*** Data for review

-- ==== Sys2Proof/Safety.lean ====
section
/-! DEFINITION. What a good state and a good run are, in the terms the claims use. -/

namespace Sys2Proof.Machine

/-- The invariants of R45, R28, R32 and R37, the canonical form of the FrameBuffer, and what may be pending
on the response port: the rest of one `GETALL` snapshot (R123, log 5). -/
structure Inv (s : State) : Prop where
  /-- 64 pixels, in the grid, in canonical form (R45, log 7). -/
  fb : Memory.wf s.fb = true
  /-- `MODE <= 4` (R45). -/
  mode : s.mode.code.toNat ≤ 4
  /-- `MODE_SNAP <= 4` (R45). -/
  modeSnap : s.modeSnap.code.toNat ≤ 4
  /-- `HUE_OFFSET < 2880` (R45). -/
  hueRange : s.hueOffset.toNat < 2880
  /-- `HUE_OFFSET mod 16 = 0` (R45). -/
  hueStep : s.hueOffset.toNat % 16 = 0
  /-- `WAIT_MS <= 500` (R45). -/
  waitMs : s.waitMs.toNat ≤ 500
  /-- `LOCK_MS <= 99` (R45). -/
  lockMs : s.lockMs.toNat ≤ 99
  /-- The beats not yet taken are the rest of one snapshot's 64. -/
  pending : ∃ m k, s.respQ = (getallBeats m).drop k

/-- `k` atomic steps in an environment that makes the choices `choose`; none where one of them stops. -/
def runFrom (choose : Nat → Event) : Nat → State → Option State
  | 0, s => some s
  | k + 1, s =>
    match stepFrom choose s with
    | .next t => runFrom choose k t
    | .fault _ => none
    | .refused _ => none

/-- `k` atomic steps of the machine; none where one of them stops. -/
def stepN (k : Nat) (s : State) : Option State := runFrom Config.envEvent k s

/-- The event the next step takes, in an environment that makes the choices `choose`. -/
def eventFrom (choose : Nat → Event) (s : State) : Event := (takeFrom choose s).1

/-- The duty of the sink (R192): it "answers only what was asked". Every other event is welcome in every
state. -/
def eventAllowed (e : Event) (s : State) : Prop :=
  match e with
  | .submit _ => s.seq = .submit
  | .refresh _ => s.seq = .refresh
  | .rst _ => True
  | .cmd _ => True
  | .takeBeat => True
  | .ms => True
  | .grant => True
  | .grantWithMs _ => True

/-- The event is not a `RESET`. -/
def notReset (e : Event) : Prop := ∀ straps, e ≠ .rst straps

/-- No step of the first `k` is a `RESET`, and a tick is in progress before each of them (R31). -/
def withinTick (k : Nat) (s : State) : Prop :=
  ∀ j < k, ∀ u, stepN j s = some u → u.seq ≠ .wait ∧ notReset (takeEvent u).1

/-- PREMISE, the sink's fairness duty (R170, D33, U12): in the run from `s`, whenever a `SUBMIT` or `REFRESH` step is
enabled, one is taken at that point or later, unless a `RESET` makes the block forget the request (R211). The machine
does not assume it: a claim that needs it names it (log 13). -/
def sinkIsFair (choose : Nat → Event) (s : State) : Prop :=
  ∀ k u, runFrom choose k s = some u →
    (u.seq = .submit → ∃ j v, k ≤ j ∧ runFrom choose j s = some v ∧
      ((v.seq = .submit ∧ ∃ res, eventFrom choose v = .submit res) ∨ ¬ notReset (eventFrom choose v))) ∧
    (u.seq = .refresh → ∃ j v, k ≤ j ∧ runFrom choose j s = some v ∧
      ((v.seq = .refresh ∧ ∃ res, eventFrom choose v = .refresh res) ∨ ¬ notReset (eventFrom choose v)))

/-- PREMISE, the timebase's fairness duty (R170 "provided `MS` steps keep coming", U13): at every point of the run
from `s`, an `MS` step is taken at that point or later, alone or with a grant (log 9, log 13). -/
def timebaseIsFair (choose : Nat → Event) (s : State) : Prop :=
  ∀ k u, runFrom choose k s = some u →
    ∃ j v, k ≤ j ∧ runFrom choose j s = some v ∧
      (eventFrom choose v = .ms ∨ ∃ g, eventFrom choose v = .grantWithMs g)

/-- The first `k` steps of the run from `s` take no answer of the sink and no `RESET` (R170, U12). -/
def sinkIsSilent (choose : Nat → Event) (k : Nat) (s : State) : Prop :=
  ∀ j < k, ∀ u, runFrom choose j s = some u →
    notReset (eventFrom choose u) ∧
    ∀ res, eventFrom choose u ≠ .submit res ∧ eventFrom choose u ≠ .refresh res

/-- One `TickStart` for each 64-tuple of draws in the list, with nothing but the rest of each tick in between (R151):
nothing that `TickStart` reads or writes in `MODE`, the colours, the phase or `FB` changes there. -/
def ticks (draws : List Frame) (s : State) : State := draws.foldl (fun u rnd => tickStart rnd u) s

/-- The DisplayState registers (R24 to R27). -/
def State.displayRegs (s : State) : Mode × Color × Color × Byte :=
  (s.mode, s.primary, s.secondary, s.brightness)

/-- The phase registers (R28, R29). -/
def State.phaseRegs (s : State) : Hue × BitVec 3 := (s.hueOffset, s.gradOffset)

/-- The sequencer's own state (R31 to R38). -/
def State.seqRegs (s : State) :
    Seq × BitVec 9 × Frame × Byte × Mode × BitVec 6 × BitVec 7 × BitVec 30 :=
  (s.seq, s.waitMs, s.frame, s.brtSnap, s.modeSnap, s.pixIdx, s.lockMs, s.pixOut)

/-- What the sink is to receive for frame entry `i` of a snapshot (R161, R162, R172). -/
def wirePixel (frame : Frame) (brt : Byte) (i : BitVec 6) : Output :=
  .setPixel i (scale (green (frame.entry i)) brt) (scale (red (frame.entry i)) brt)
    (scale (blue (frame.entry i)) brt)

end Sys2Proof.Machine
end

******

> _Task item_
What is needed is an exact copy of the lines above, from the one containing "on the response" through the one containing "The event the", with nothing added.

> _Problem solution_
on the response port: the rest of one `GETALL` snapshot (R123, log 5). -/
structure Inv (s : State) : Prop where
  /-- 64 pixels, in the grid, in canonical form (R45, log 7). -/
  fb : Memory.wf s.fb = true
  /-- `MODE <= 4` (R45). -/
  mode : s.mode.code.toNat ≤ 4
  /-- `MODE_SNAP <= 4` (R45). -/
  modeSnap : s.modeSnap.code.toNat ≤ 4
  /-- `HUE_OFFSET < 2880` (R45). -/
  hueRange : s.hueOffset.toNat < 2880
  /-- `HUE_OFFSET mod 16 = 0` (R45). -/
  hueStep : s.hueOffset.toNat % 16 = 0
  /-- `WAIT_MS <= 500` (R45). -/
  waitMs : s.waitMs.toNat ≤ 500
  /-- `LOCK_MS <= 99` (R45). -/
  lockMs : s.lockMs.toNat ≤ 99
  /-- The beats not yet taken are the rest of one snapshot's 64. -/
  pending : ∃ m k, s.respQ = (getallBeats m).drop k

/-- `k` atomic steps in an environment that makes the choices `choose`; none where one of them stops. -/
def runFrom (choose : Nat → Event) : Nat → State → Option State
  | 0, s => some s
  | k + 1, s =>
    match stepFrom choose s with
    | .next t => runFrom choose k t
    | .fault _ => none
    | .refused _ => none

/-- `k` atomic steps of the machine; none where one of them stops. -/
def stepN (k : Nat) (s : State) : Option State := runFrom Config.envEvent k s

/-- The event the next step takes, in an environment that makes the choices `choose`. -/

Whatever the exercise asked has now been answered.